/-- The success of a strike (R164). -/
theorem succeeded_strikeSucceeds {g : SegNo} {a : ActiveStrike} {x : Transient} {s : State}
    (h : (s.comp a.compartment).transient = some x)
    (busy : (s.comp a.compartment).state = .reserved ∨ (s.comp a.compartment).state = .releasing) :
    Succeeded g a x s (strikeSucceeds g a s) := by
  have before := (onlyStrikes_endStrike g a s).marks
  have hx : ((endStrike g a s).comp a.compartment).transient = some x := by rw [comp_endStrike]; exact h
  have busy' : ((endStrike g a s).comp a.compartment).state = .reserved
      ∨ ((endStrike g a s).comp a.compartment).state = .releasing := by rw [comp_endStrike]; exact busy
  have side := aside_enterDoorPhase a.compartment a.compartment (endStrike g a s)
  have eq := enterDoorPhase_eq hx busy'
  have line : (enterDoorPhase a.compartment (endStrike g a s)).line a.board a.line = s.line a.board a.line := by
    rw [line_of_lines side.lines]; exact line_of_lines (keepsLines_endStrike g a s) ..
  refine ⟨strikeGone (quiet_strikeSucceeds g a s), ?_⟩
  unfold strikeSucceeds; dsimp only
  rw [line]
  refine ⟨fun seen closed occupied hocc => ?_, fun hopen => ?_⟩
  · rw [seen, closed, hocc]
    dsimp only
    have shut := closed_closeHandling a.compartment x occupied (enterDoorPhase a.compartment (endStrike g a s)) (by
      rw [eq, comp_reportOpening, State.comp_setComp_same]
      exact hx)
    generalize closeHandling a.compartment occupied (enterDoorPhase a.compartment (endStrike g a s)) = t at shut ⊢
    rw [eq] at shut
    refine Closed.around before (.refl _) rfl rfl rfl (Closed.of_opening ?_ ?_ shut)
    · rcases busy' with h | h <;> rw [h] <;> decide
    · split <;> decide
  · refine Opened.around before (.refl _) ?_
    split
    next h1 h2 h3 => rw [h1, h2] at hopen; simp at hopen
    next => rw [eq]; exact opened_watch hx

/-! ### Failure -/

theorem aside_postAlarm (c : CompNo) (k : AlarmKind) (n : Nat) (s : State) : Aside c s (postAlarm k n s) := by
  have f := postAlarm_eq k n s
  exact ⟨.of_boards (by rw [f]), .of_segments (by rw [f]) (by rw [f]), .of_segments (by rw [f]), fun d hd => by rwa [striking_congr (s := s) (by rw [f])],
    postAlarm_keeps k n s⟩

theorem aside_applyIssue (c : CompNo) (g : SegNo) (s : State) : Aside c s (applyIssue g s) :=
  ⟨keepsLines_applyIssue g s, spc_applyIssue g s, noNewStrike_applyIssue c g s, fun _ hd => striking_issueUpTo g _ hd,
    fun a ha => by rw [(onlyStrikes_applyIssue g s).rest]; exact ha⟩

theorem pending_postAlarm (k : AlarmKind) (n : Nat) (s : State) : Pending (postAlarm k n s) k n := by
  unfold postAlarm Pending
  split
  next h => simpa using h
  next => exact ⟨_, List.mem_append_right _ (List.mem_singleton_self _), rfl, rfl⟩

theorem Reverted.postAlarm {e : Ending} {c : CompNo} {x : Transient} {s t : State} (h : Reverted e c x s t)
    (k : AlarmKind) (n : Nat) : Reverted e c x s (postAlarm k n t) := by
  rw [postAlarm_eq]; exact h

/-- The failure of a second attempt (R167, R15). -/
theorem jammed_attemptFails {g : SegNo} {a : ActiveStrike} {x : Transient} {s : State}
    (h : (s.comp a.compartment).transient = some x) (second : a.attempt = .second) :
    Jammed a x s (attemptFails g a s) ∧ StrikeGone g a.compartment s (attemptFails g a s) := by
  have rev := reverted_endTransaction .jammed a.compartment x (endStrike g a s) (by rw [comp_endStrike]; exact h)
  have side := aside_endTransaction .jammed a.compartment (endStrike g a s)
  unfold attemptFails; dsimp only
  rw [second]; dsimp only
  refine ⟨⟨Reverted.around (onlyStrikes_endStrike g a s).marks (onlyStrikes_applyIssue ..).marks rfl rfl rfl
    (rev.postAlarm _ _), ?_⟩, strikeGone ?_⟩
  · unfold Pending
    rw [(onlyStrikes_applyIssue ..).rest]
    exact pending_postAlarm ..
  · exact side.quiet.trans ((aside_postAlarm ..).quiet.trans (aside_applyIssue ..).quiet)

/-- Where the SSU does not hold a compartment's board ONLINE, issue leaves its entry at the head of the queue. -/
theorem offline_issueUpTo {g : SegNo} {c : CompNo} {e : StrikeEntry} (n : Nat) {s : State} (he : e.compartment = c)
    (offline : ∀ m, (s.comp c).map = some m → onlineToIssue s m.board ≠ true) {rest : List StrikeEntry}
    (queue : (s.seg g).queue = e :: rest) (active : ∀ b ∈ (s.seg g).active, b.compartment ≠ c) :
    (∃ rest, ((issueUpTo g n s).seg g).queue = e :: rest)
      ∧ (∀ b ∈ ((issueUpTo g n s).seg g).active, b.compartment ≠ c)
      ∧ ((issueUpTo g n s).comp c).transient = (s.comp c).transient := by
  induction n generalizing s rest with
  | zero => exact ⟨⟨rest, queue⟩, active, rfl⟩
  | succ n ih =>
    unfold issueUpTo
    split
    next f m next =>
      obtain ⟨-, -, -, hm, on⟩ := nextIssue_some next
      have ne : f.compartment ≠ c := fun h => offline m (by rw [← h]; exact hm) on
      have own : (issueEntry g f m s).comp c = s.comp c := by
        simp [issueEntry, setMark, State.comp_setComp, Ne.symm ne]
      have := ih (s := issueEntry g f m s) (rest := rest.filter (·.compartment ≠ f.compartment))
        (fun k hk => by rw [onlineToIssue_issueEntry]; exact offline k (by rwa [own] at hk))
        (by rw [issueEntry_queue, queue, List.filter_cons]; simp [he, Ne.symm ne])
        (fun b hb => by
          rw [issueEntry_active] at hb
          rcases List.mem_append.1 hb with hb | hb
          · exact active b hb
          · rw [List.mem_singleton.1 hb]; exact ne)
      rwa [own] at this
    next => exact ⟨⟨rest, queue⟩, active, rfl⟩

/-- Issue does not touch a compartment that no entry of the queue names. -/
theorem unqueued_issueUpTo {g : SegNo} {c : CompNo} (n : Nat) {s : State} (queue : ∀ e ∈ (s.seg g).queue, e.compartment ≠ c) :
    (∀ e ∈ ((issueUpTo g n s).seg g).queue, e.compartment ≠ c)
      ∧ (∀ b, b ∈ (s.seg g).active → b ∈ ((issueUpTo g n s).seg g).active)
      ∧ (∀ b, b.compartment = c → b ∈ ((issueUpTo g n s).seg g).active → b ∈ (s.seg g).active)
      ∧ ((issueUpTo g n s).comp c).transient = (s.comp c).transient := by
  induction n generalizing s with
  | zero => exact ⟨queue, fun _ h => h, fun _ _ h => h, rfl⟩
  | succ n ih =>
    unfold issueUpTo
    split
    next f m next =>
      have ne : f.compartment ≠ c := queue f (nextIssue_some next).1
      have own : (issueEntry g f m s).comp c = s.comp c := by
        simp [issueEntry, setMark, State.comp_setComp, Ne.symm ne]
      obtain ⟨h1, h2, h3, h4⟩ := ih (s := issueEntry g f m s)
        (fun e he => by rw [issueEntry_queue] at he; exact queue e (List.mem_filter.1 he).1)
      rw [own] at h4
      refine ⟨h1, fun b hb => h2 b (by rw [issueEntry_active]; exact List.mem_append_left _ hb), fun b hc hb => ?_, h4⟩
      have := h3 b hc hb
      rw [issueEntry_active] at this
      rcases List.mem_append.1 this with h | h
      · exact h
      · rw [List.mem_singleton.1 h] at hc; exact absurd hc ne
    next => exact ⟨queue, fun _ h => h, fun _ _ h => h, rfl⟩

theorem active_issueUpTo (g : SegNo) (n : Nat) (s : State) :
    ∀ b ∈ (s.seg g).active, b ∈ ((issueUpTo g n s).seg g).active := by
  induction n generalizing s with
  | zero => exact fun _ h => h
  | succ n ih =>
    unfold issueUpTo
    split
    · exact fun b hb => ih _ b (by rw [issueEntry_active]; exact List.mem_append_left _ hb)
    · exact fun _ h => h

/-- A strike at the head of its queue is issued first, or not at all. -/
theorem head_applyIssue {g : SegNo} {c : CompNo} {e : StrikeEntry} {rest : List StrikeEntry} {s : State}
    (he : e.compartment = c) (queue : (s.seg g).queue = e :: rest)
    (active : ∀ b ∈ (s.seg g).active, b.compartment ≠ c) :
    ((∃ rest, ((applyIssue g s).seg g).queue = e :: rest)
        ∧ (∀ b ∈ ((applyIssue g s).seg g).active, b.compartment ≠ c)
        ∧ ((applyIssue g s).comp c).transient = (s.comp c).transient)
      ∨ ((∃ m, (s.comp c).map = some m
          ∧ { compartment := c, purpose := e.purpose, attempt := e.attempt, board := m.board, line := m.line,
              doorSeen := false, phase := .issued (s.elapsed + 5) } ∈ ((applyIssue g s).seg g).active)
        ∧ (∀ b ∈ ((applyIssue g s).seg g).active, b.compartment = c → b.attempt = e.attempt)
        ∧ (∀ f ∈ ((applyIssue g s).seg g).queue, f.compartment ≠ c)
        ∧ ((applyIssue g s).comp c).transient =
            (s.comp c).transient.map (fun x => { x with strikeIssued := true })) := by
  unfold applyIssue
  rw [queue, List.length_cons]
  cases next : nextIssue s g with
  | none =>
    unfold issueUpTo
    rw [next]
    exact .inl ⟨⟨rest, queue⟩, active, rfl⟩
  | some fm =>
    obtain ⟨f, m⟩ := fm
    obtain ⟨mem, below, free, hm, on⟩ := nextIssue_some next
    by_cases same : f.compartment = c
    · have : f = e := by
        unfold nextIssue at next
        rw [if_pos ⟨free, below⟩, queue, List.findSome?_cons, he, ← same, hm] at next
        simp only [on, if_true] at next
        exact (Prod.ext_iff.1 (Option.some.inj next)).1.symm
      subst this
      unfold issueUpTo
      rw [next]; dsimp only
      obtain ⟨h1, h2, h3, h4⟩ := unqueued_issueUpTo (g := g) (c := c) rest.length (s := issueEntry g f m s)
        (fun d hd => by
          rw [issueEntry_queue] at hd
          have := (List.mem_filter.1 hd).2
          rw [same] at this
          simpa using this)
      refine .inr ⟨⟨m, by rw [← same]; exact hm, h2 _ ?_⟩, fun b hb hc => ?_, h1, ?_⟩
      · rw [issueEntry_active, same]
        exact List.mem_append_right _ (List.mem_singleton_self _)
      · have := h3 b hc hb
        rw [issueEntry_active] at this
        rcases List.mem_append.1 this with h | h
        · exact absurd hc (active b h)
        · rw [List.mem_singleton.1 h]
      · rw [h4]; simp [issueEntry, setMark, same]
    · refine .inl (offline_issueUpTo _ he (fun k hk online => ?_) queue active)
      unfold nextIssue at next
      rw [if_pos ⟨free, below⟩, queue, List.findSome?_cons, he, hk] at next
      simp only [online, if_true] at next
      have : e = f := (Prod.ext_iff.1 (Option.some.inj next)).1
      exact same (by rw [← this]; exact he)

/-- A failed first attempt at the head of its queue, the tail displaced or not (R166). -/
def headed (g : SegNo) (a : ActiveStrike) (kept : List StrikeEntry) (s : State) : State :=
  setMark a.compartment false ((endStrike g a s).setSeg g { (endStrike g a s).seg g with queue :=
    { compartment := a.compartment, purpose := a.purpose, attempt := .second, enqueued := s.elapsed } :: kept })

theorem onlyStrikes_headed (g : SegNo) (a : ActiveStrike) (kept : List StrikeEntry) (s : State) :
    OnlyStrikes s (headed g a kept s) :=
  ((onlyStrikes_endStrike g a s).trans (onlyStrikes_setSeg ..)).trans (onlyStrikes_setMark ..)

theorem headed_queue (g : SegNo) (a : ActiveStrike) (kept : List StrikeEntry) (s : State) :
    ((headed g a kept s).seg g).queue =
      { compartment := a.compartment, purpose := a.purpose, attempt := .second, enqueued := s.elapsed } :: kept := by
  simp [headed, setMark]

• • • • • • •

◆ What you are asked to do
Copy out the entries above exactly as given, starting at the top and ending with the line containing "rw [eq] at shut"; include both and nothing more.

◆ Result below
/-- The success of a strike (R164). -/
theorem succeeded_strikeSucceeds {g : SegNo} {a : ActiveStrike} {x : Transient} {s : State}
    (h : (s.comp a.compartment).transient = some x)
    (busy : (s.comp a.compartment).state = .reserved ∨ (s.comp a.compartment).state = .releasing) :
    Succeeded g a x s (strikeSucceeds g a s) := by
  have before := (onlyStrikes_endStrike g a s).marks
  have hx : ((endStrike g a s).comp a.compartment).transient = some x := by rw [comp_endStrike]; exact h
  have busy' : ((endStrike g a s).comp a.compartment).state = .reserved
      ∨ ((endStrike g a s).comp a.compartment).state = .releasing := by rw [comp_endStrike]; exact busy
  have side := aside_enterDoorPhase a.compartment a.compartment (endStrike g a s)
  have eq := enterDoorPhase_eq hx busy'
  have line : (enterDoorPhase a.compartment (endStrike g a s)).line a.board a.line = s.line a.board a.line := by
    rw [line_of_lines side.lines]; exact line_of_lines (keepsLines_endStrike g a s) ..
  refine ⟨strikeGone (quiet_strikeSucceeds g a s), ?_⟩
  unfold strikeSucceeds; dsimp only
  rw [line]
  refine ⟨fun seen closed occupied hocc => ?_, fun hopen => ?_⟩
  · rw [seen, closed, hocc]
    dsimp only
    have shut := closed_closeHandling a.compartment x occupied (enterDoorPhase a.compartment (endStrike g a s)) (by
      rw [eq, comp_reportOpening, State.comp_setComp_same]
      exact hx)
    generalize closeHandling a.compartment occupied (enterDoorPhase a.compartment (endStrike g a s)) = t at shut ⊢
    rw [eq] at shut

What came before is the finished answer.